- Что это за удивительная актриса, миссис Стирлинг, от которой Уильям без ума? - спросила меня мать Теккерея. Необычайно искренняя игра этой замечательной актрисы произвела огромное впечатление на Теккерея. Никакие, даже самые выдающиеся образцы возвышенного искусства не доставляли ему такого наслаждения, какое испытывал он, глядя на картины Уилки или Хогарта или перечитывая Филдинга, Голдсмита и других. В беседе со мной он восхищался романами Купера из цикла о Кожаном Чулке. Перевернув последнюю страницу "Трех мушкетеров", Теккерей, по его словам, готов был начать роман с начала. Зато все вычурное почти неизменно подвергалось им беспощадному осмеянию.
В любом писателе, даже самом талантливом, он сразу же подмечал смешное и ходульное. Если ему встречалась какая-нибудь "знаменитость" с опущенным воротничком (ныне это общий стиль), усами и бородой (теперь их носит добрая половина человечества), он сразу же терял к ней уважение. Теккерей не терпел ничего броского - ни в поведении, ни в манере одеваться, ни в литературном стиле.
Многие англичане превыше всего ценят здравый смысл. Теккерей был истинным британцем - и ему нравилось чувствовать себя британцем до мозга костей, нравилась отвага и упорство, свойственные нашей нации. В школе "он всегда ввязывался во все драки".
Гордость была не чужда Теккерею, но он никогда не смотрел свысока на тех, кто на общественной лестнице стоял ниже него.

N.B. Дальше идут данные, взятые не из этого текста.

-- ==== Sys2Proof/Machine/OutletOps.lean ====
section
/-!
DEFINITION. What the outlets share: refusal, pilot drive, the answers to the vehicle, stop triggers (R161), faults (R162,
R163), and what a change of a stage means to the outlet it feeds.
-/
namespace Sys2Proof.Machine

/-- A measuring channel is INVALID (R209, R210), or M-ADC has lost its clock (Table 18-2). -/
def chInvalid (s : State) (k : Fin 12) : Bool := s.mer.fe.ch[k].invalid || s.flt.island[(13 : Fin 17)].lost

/-- OUT_TYPE (R147). -/
def outType (s : State) (o : Fin 2) : Nat := cfgN s 0x20 o 0x000 31 30

/-- A legal display fault exists (R290). -/
def displayFault (s : State) : Bool :=
  s.disp.faultCrc || s.disp.faultLane || s.disp.faultPump || s.disp.faultCrack || s.disp.faultSelf

/-- An activation of a target is pending (R56). -/
def pendingActivation (s : State) (k : Fin 5) : Bool := s.fw[k].activating || s.fw[k].stage == 3

/-- The outlet is REFUSING (R164). -/
def refusing (s : State) (o : Fin 2) : Bool := displayFault s || pendingActivation s 4 || s.lk.outlet[o].blocked

/-- From AUTHORISED to UNLOCK. -/
def OutSt.authorisedOn : OutSt → Bool
  | .authorised => true | .isolationTest => true | .precharge => true | .energyTransfer => true
  | .rampDown => true | .weldCheck => true | .discharge => true | .unlock => true
  | _ => false

/-- From PLUGGED to UNLOCK. -/
def OutSt.pluggedOn : OutSt → Bool
  | .plugged => true | .cableCheck => true | .identified => true
  | x => x.authorisedOn

/-- From IDLE to UNLOCK: the states a fault moves to FAULTED (R162). -/
def OutSt.faultable : OutSt → Bool
  | .finished => false | .faulted => false
  | _ => true

/-- The drive of CP_OUT_x (R151, R152, CP_MODE). -/
def pilotDrive (s : State) (o : Fin 2) : PilotDrive :=
  let x := s.outlet[o]
  match outType s o with
  | 1 => match cfgN s 0x20 o 0x00C 7 6 with
    | 1 => .high
    | 2 => .pwm
    | _ => .low
  | 2 => if x.pilot.pwmOn then .pwm else if refusing s o && !x.pilot.pwmBegun then .low else .high
  | _ => .low

/-- The pilot's drive brought up to date. -/
def setPilot (s : State) (o : Fin 2) : State :=
  updOutlet s o fun x => { x with pilot := { x.pilot with drive := pilotDrive s o } }

/-- The vehicle link is started: T_LINK runs, and on a combined-charging outlet PWM begins (R152, R153). -/
def startLink (s : State) (o : Fin 2) : State :=
  setPilot (updOutlet s o fun x =>
    { x with link := { x.link with started := true }, tmr := { x.tmr with link := true },
             pilot := { x.pilot with pwmOn := outType s o == 2, pwmBegun := outType s o == 2 } }) o

/-- An outlet that waits in CABLE_CHECK with its checks passed starts its link once it is not REFUSING (R164). -/
def proceedCable (s : State) (o : Fin 2) : State :=
  if s.outlet[o].st = .cableCheck ∧ s.outlet[o].cablePass = true ∧ s.outlet[o].link.started = false
      ∧ refusing s o = false then startLink s o
  else setPilot s o

/-- Both outlets after a cause of REFUSING has come or gone (R164). -/
def setPilots (s : State) : State := proceedCable (proceedCable s 0) 1

/-- The outlet's answer to the vehicle. Outside ENERGY_TRANSFER each response of a session that goes on starts T_SEQ; the
first "ongoing" of a step starts T_ONGOING (Table 06-5) (DEDUCED, log 44). -/
def answer (s : State) (o : Fin 2) (a : Answer) : State :=
  updOutlet s o fun x =>
    { x with
      answer := a
      tmr := { x.tmr with
        seq := decide (x.st ≠ .energyTransfer) && x.st.pluggedOn
        ongoing := if a = .ongoing then true else x.tmr.ongoing } }

/-- The answer to a request that the present state does not serve: "ongoing" while the outlet winds down and waits for a
condition (R158, Table 06-12), nothing in FAULTED, else the failure response. -/
def answerOther (s : State) (o : Fin 2) : State :=
  match s.outlet[o].st with
  | .faulted => s
  | .rampDown => answer s o .ongoing
  | .weldCheck => answer s o .ongoing
  | .discharge => answer s o .ongoing
  | .unlock => answer s o .ongoing
  | _ => answer s o .failed

/-- The answer to a request that stops the session: "ongoing" while the outlet then winds down (R158). -/
def answerStop (s : State) (o : Fin 2) : State :=
  match s.outlet[o].st with
  | .rampDown => answer s o .ongoing
  | .weldCheck => answer s o .ongoing
  | .discharge => answer s o .ongoing
  | .unlock => answer s o .ongoing
  | _ => answer s o (.ok [])

/-- The outlet enters a state: T_ONGOING of the step before ends; in IDLE no session is present (R152). -/
def enter (s : State) (o : Fin 2) (st : OutSt) : State :=
  updOutlet s o fun x =>
    { x with
      st := st, tmr := { x.tmr with ongoing := false }
      pilot := { x.pilot with pwmBegun := x.pilot.pwmBegun && decide (st ≠ .idle) } }

/-- The outlet enters IDLE, and its pilot's drive follows (R152). -/
def toIdle (s : State) (o : Fin 2) : State := setPilot (enter s o .idle) o

/-- COND = UNPLUGGED takes FINISHED to IDLE, and FAULTED too once the lock is released and the outlet is not BLOCKED
(Table 06-6). -/
def rest (s : State) (o : Fin 2) : State :=
  let x := s.outlet[o]
  let l := s.lk.outlet[o]
  if x.pilot.cond = .unplugged ∧ (x.st = .finished ∨ (x.st = .faulted ∧ l.lock = false ∧ l.lockFb = false
      ∧ l.blocked = false)) then toIdle s o
  else s

/-- Timers, link and pilot PWM of a session that has ended. -/
def endLink (s : State) (o : Fin 2) : State :=
  setPilot (updOutlet s o fun x =>
    { x with tmr := {}, link := {}, pilot := { x.pilot with pwmOn := false } }) o

/-- The stage of an outlet is OFF (or the outlet has none). -/
def stageIsOff (s : State) (o : Fin 2) : Bool :=
  match outletStage s o with
  | some g => decide (s.sx.stage[g].st = .off)
  | none => true

/-- The requests held back move into the mailbox as far as it has room (R23). -/
def refillMail (s : State) : State :=
  let l := s.mer.mail ++ s.mer.held
  { s with mer := { s.mer with mail := l.take 16, held := l.drop 16 } }

/-- A request to Meridian: at most 16 are outstanding, and Helm holds back what exceeds them (R23). -/
def pushMail (s : State) (r : MailRequest) : State :=
  refillMail { s with mer := { s.mer with held := s.mer.held ++ [r] } }

/-- The reader stops an inventory and is left free (Table 06-6). -/
def abandonInventory (s : State) (o : Fin 2) : State := updPort s o fun p => { p with inv := {} }

/-- Block 8 as the end of a session leaves it: MATE_COUNT + 1 and LAST_MATE (R193). -/
def mateOf (i : TagIdent) (nowNs : Nat) : Mate :=
  ⟨i.id, i.block8, toBe 4 (i.mateCount + 1) ++ toBe 4 (nowNs / 1000000000 % 2 ^ 34 / 4)⟩

/-- The outlet enters FINISHED: link, inventory and timers end, and the mating count is due (R193). -/
def finish (s : State) (o : Fin 2) : State :=
  rest (updPort (abandonInventory (enter (endLink s o) o .finished) o) o fun p =>
    { p with mate := if p.ident.ok then some (mateOf p.ident s.nowNs) else p.mate }) o

/-- Helm's STOP to the stage of an outlet. -/
def stopStageOf (s : State) (o : Fin 2) : State :=
  match outletStage s o with
  | some g => withDeps s fun t => haltStage t g none
  | none => s

/-- A fault of Table 06-7 on one outlet (R162, R163): logged, added to FAULT_MASK, and from IDLE to UNLOCK leading to
FAULTED, where the limit is 0, Helm issues STOP and asks for unlock. -/
def outletFaultBare (s : State) (o : Fin 2) (c : OutFault) : State :=
  let x := s.outlet[o]
  if outType s o = 0 then s
  else
    let s := logDetect s (Config.eventCode 162) .helm o
    let s := updOutlet s o fun x => { x with faultMask := setBit x.faultMask (c.code - 1) }
    if x.st.faultable then
      let t := updOutlet s o fun x => { x with faultCause := if x.faultCause = 0 then c.code else x.faultCause }
      let t := abandonInventory (enter (endLink t o) o .faulted) o
      let t := match outletStage t o with
        | some g => reshare (updStage t g fun y => { y with limNow := 0, limAt := t.mono }) g
        | none => t
      let t := updLko t o fun x => { x with unlockAsked := true, wait := none }
      stopStageOf t o
    else s

/-- What an outlet asks for, in kW: its R26 limits other than the post share, at the output voltage (R27, R366). -/
def outletDemand (s : State) (o : Fin 2) : Nat :=
  match outletStage s o with
  | none => 0
  | some g =>
    let mA := min s.outlet[o].vehI (ownLimit s g o)
    if s.outlet[o].st = .energyTransfer then (mA * (max 0 (vOut s g)) / unit31 / 1000000).toNat else 0

/-- P_GUAR in kW. -/
def pGuar (s : State) (o : Fin 2) : Nat := cfgN s 0x20 o 0x008 31 16

/-- The AFE3 stages. -/
def afeStages (s : State) : List (Fin 8) := (List.finRange 8).filter fun g => stgKind s g == 4

/-- The front end's available capacity in kW (R27): capacity times Helm's DC link setpoint, summed and then rounded down
(DESIGN CHOICE, log 57). -/
def frontCapacity (s : State) : Nat :=
  match afeStages s with
  | [] => cfgN s 0x60 0 0x054 31 0
  | l => (((l.filter fun g => s.sx.stage[g].st ≠ .latched).map fun g =>
      (capacity s g : Int) * max 0 s.sx.stage[g].vCmd * 2000).sum / unit31 / 1000).toNat

/-- The post split (R27): guaranteed minimums first, scaled down alike when they exceed the post's power, then the
remainder by demand above them, in kW rounded down. -/
def splitShares (post : Nat) (dem guar : Fin 2 → Nat) (o : Fin 2) : Nat :=
  let m := fun k => min (guar k) (dem k)
  let sum := m 0 + m 1
  if post < sum then m o * post / sum
  else
    let above := (dem 0 - m 0) + (dem 1 - m 1)
    if above = 0 then m o else m o + (post - sum) * (dem o - m o) / above

/-- The post split recomputed and handed to the stages' limits (R26, R27). -/
def postSplit (s : State) : State :=
  let post := min s.wrk.alloc (frontCapacity s)
  let sh := fun o => splitShares post (outletDemand s) (pGuar s) o
  let t := updOutlet (updOutlet s 0 fun x => { x with share := sh 0 }) 1 fun x => { x with share := sh 1 }
  let t := if s.landfall.helmUp && s.sx.up then { t with sx := { t.sx with shareAt := some s.mono } } else t
  (List.finRange 2).foldl (fun u o => match outletStage u o with
    | some g => followLimit u g
    | none => u) t

/-- The split recomputed where capacity or a demand has changed from `s` to `t` (R27); a fall of the capacity is reported
at once (R139, R366). -/
def resplit (s t : State) : State :=
  let t := if frontCapacity t < frontCapacity s then { t with wrk := { t.wrk with reportDue := true } } else t
  if frontCapacity s = frontCapacity t ∧ outletDemand s 0 = outletDemand t 0 ∧ outletDemand s 1 = outletDemand t 1 then t
  else postSplit t

/-- What the stages' changes from `s` to `t` mean to the outlets (Table 06-7): a stage that has latched gives
STAGE_LATCH; one that has gone OFF with FAIL 1 to 3 or 5 gives START, with FAIL 4 DISCHARGE. -/
def stageNews (s t : State) (o : Fin 2) : Option OutFault :=
  match outletStage t o with
  | none => none
  | some g =>
    let a := s.sx.stage[g]
    let b := t.sx.stage[g]
    if a.st ≠ .latched ∧ b.st = .latched then some .stageLatch
    else if a.st ≠ .off ∧ b.st = .off then
      match b.fail with
      | 1 => some .start | 2 => some .start | 3 => some .start | 5 => some .start
      | 4 => some .discharge
      | _ => none
    else none

/-- The outlets told of the stages' changes from `s` to `t`, until no stage changes any more (DESIGN CHOICE, log 10). -/
def notify : Nat → State → State → State
  | 0, _, t => t
  | n + 1, s, t =>
    let u := (List.finRange 2).foldl (fun u o => match stageNews s t o with
      | some c => outletFaultBare u o c
      | none => u) t
    if u.sx.stage = t.sx.stage then u else notify n t u

/-- An action on the stages, with the dependent stages' reactions, the outlets' faults and the post split that follow
(DESIGN CHOICE, log 10). -/
def withStages (s : State) (f : State → State) : State := resplit s (notify 8 s (withDeps s f))

/-- A fault of Table 06-7 (R162), with what follows on the stages and the other outlet. -/
def outletFault (s : State) (o : Fin 2) (c : OutFault) : State := withStages s fun t => outletFaultBare t o c

/-- A latch of a stage (R136), with what follows. -/
def latchAndTell (s : State) (g : Fin 8) (c : LatchCause) : State := withStages s fun t => latchStage t g c

/-- STOP_REASON takes the first trigger (R161). -/
def noteStop (s : State) (o : Fin 2) (r : StopReason) : State :=
  updOutlet s o fun x => { x with stopReason := if x.stopReason = 0 then r.code else x.stopReason }

/-- The stage of an outlet is ramping down and not yet parked. -/
def stageRamps (s : State) (o : Fin 2) : Bool :=
  match outletStage s o with
  | some g => decide (s.sx.stage[g].st = .rampDown) && !s.sx.stage[g].parked
  | none => false

/-- From AUTHORISED, ISOLATION_TEST or PRECHARGE (R161): through RAMP_DOWN while the stage ramps down, else straight to
WELD_CHECK; the isolation test and its timers end (DEDUCED, log 44). -/
def cutShort (s : State) (o : Fin 2) : State :=
  let t := stopStageOf s o
  let t := updOutlet t o fun x => { x with isoStep := 0, tmr := { x.tmr with iso := false, dwell := false } }
  enter t o (if stageRamps t o then .rampDown else .weldCheck)

/-- A stop trigger (R161): the first is recorded and acts, later ones are logged. -/
def stopTrigger (s : State) (o : Fin 2) (r : StopReason) : State :=
  let x := s.outlet[o]
  if x.stopReason ≠ 0 ∧ x.st.pluggedOn then logInfo s (Config.eventCode 161) .helm o
  else match x.st with
    | .plugged => finish (noteStop s o r) o
    | .cableCheck => finish (noteStop s o r) o
    | .identified => finish (noteStop s o r) o
    | .authorised => withStages s fun t => cutShort (noteStop t o r) o
    | .isolationTest => withStages s fun t => cutShort (noteStop t o r) o
    | .precharge => withStages s fun t => cutShort (noteStop t o r) o
    | .energyTransfer => withStages s fun t => enter (stopStageOf (noteStop t o r) o) o .rampDown
    | _ => s

end Sys2Proof.Machine
end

"Я всегда обращаюсь к нему в письмах "Дорогой Джон", - рассказывал он, говоря о преданном старом слуге в доме его матери. Только на высокомерие мог он ответить надменностью...
Теккерея трудно было повергнуть в отчаяние, и голова его, если верить френологам, должна была иметь и шишку надежды. Как известно, у Теккерея было необычайно большая голова. Он отличался редкостной способностью поглощать вино в таком количестве, какое большинство людей не в состоянии употребить без пагубных для себя последствий. Я знаю с его слов, как пришлось ему оказывать помощь одному приятелю, который пришел его навестить и которому стало худо от чрезмерных возлияний, в то время как сам Теккерей был совершенно трезв.
У Теккерея была привычка писать лежа в постели - он рассказывал мне об этом - и откладывать работу до самого последнего срока; ему казалось, что лучше всего пишется, когда приходится работать второпях. Я спросил его, почему он дал своему роману такое название: "Пенденнис". "Не знаю, - ответил Теккерей. - Наверное, было бы лучше назвать его "Смит", но мне это не пришло в голову". И добавил, что не относит это произведение к числу своих удач...
Джерролд, о котором Теккерей сказал: "Он самый остроумный человек из всех, кого я знаю", не мог сравниться с ним в знании нравов и обычаев общества, не обладал он и свойственным Теккерею блистательным юмором и удивительной проницательностью. Теккерей проявил себя тонким критиком и притом чуждым всякой злобы. Его суждения отличали безупречный вкус и деликатность. Однажды мы заговорили о том, насколько уместны в литературном произведении описания сильных чувств, и Теккерей сказал, что, по его мнению, такие чувства необходимы, только все хорошо в меру...
Когда я вскользь сказал ему, что слушал лекцию Томаса Купера о Христе, Теккерей воскликнул: "А, Купер-чартист! По-моему, он делает из Христа реформатора! Просто диву даешься!"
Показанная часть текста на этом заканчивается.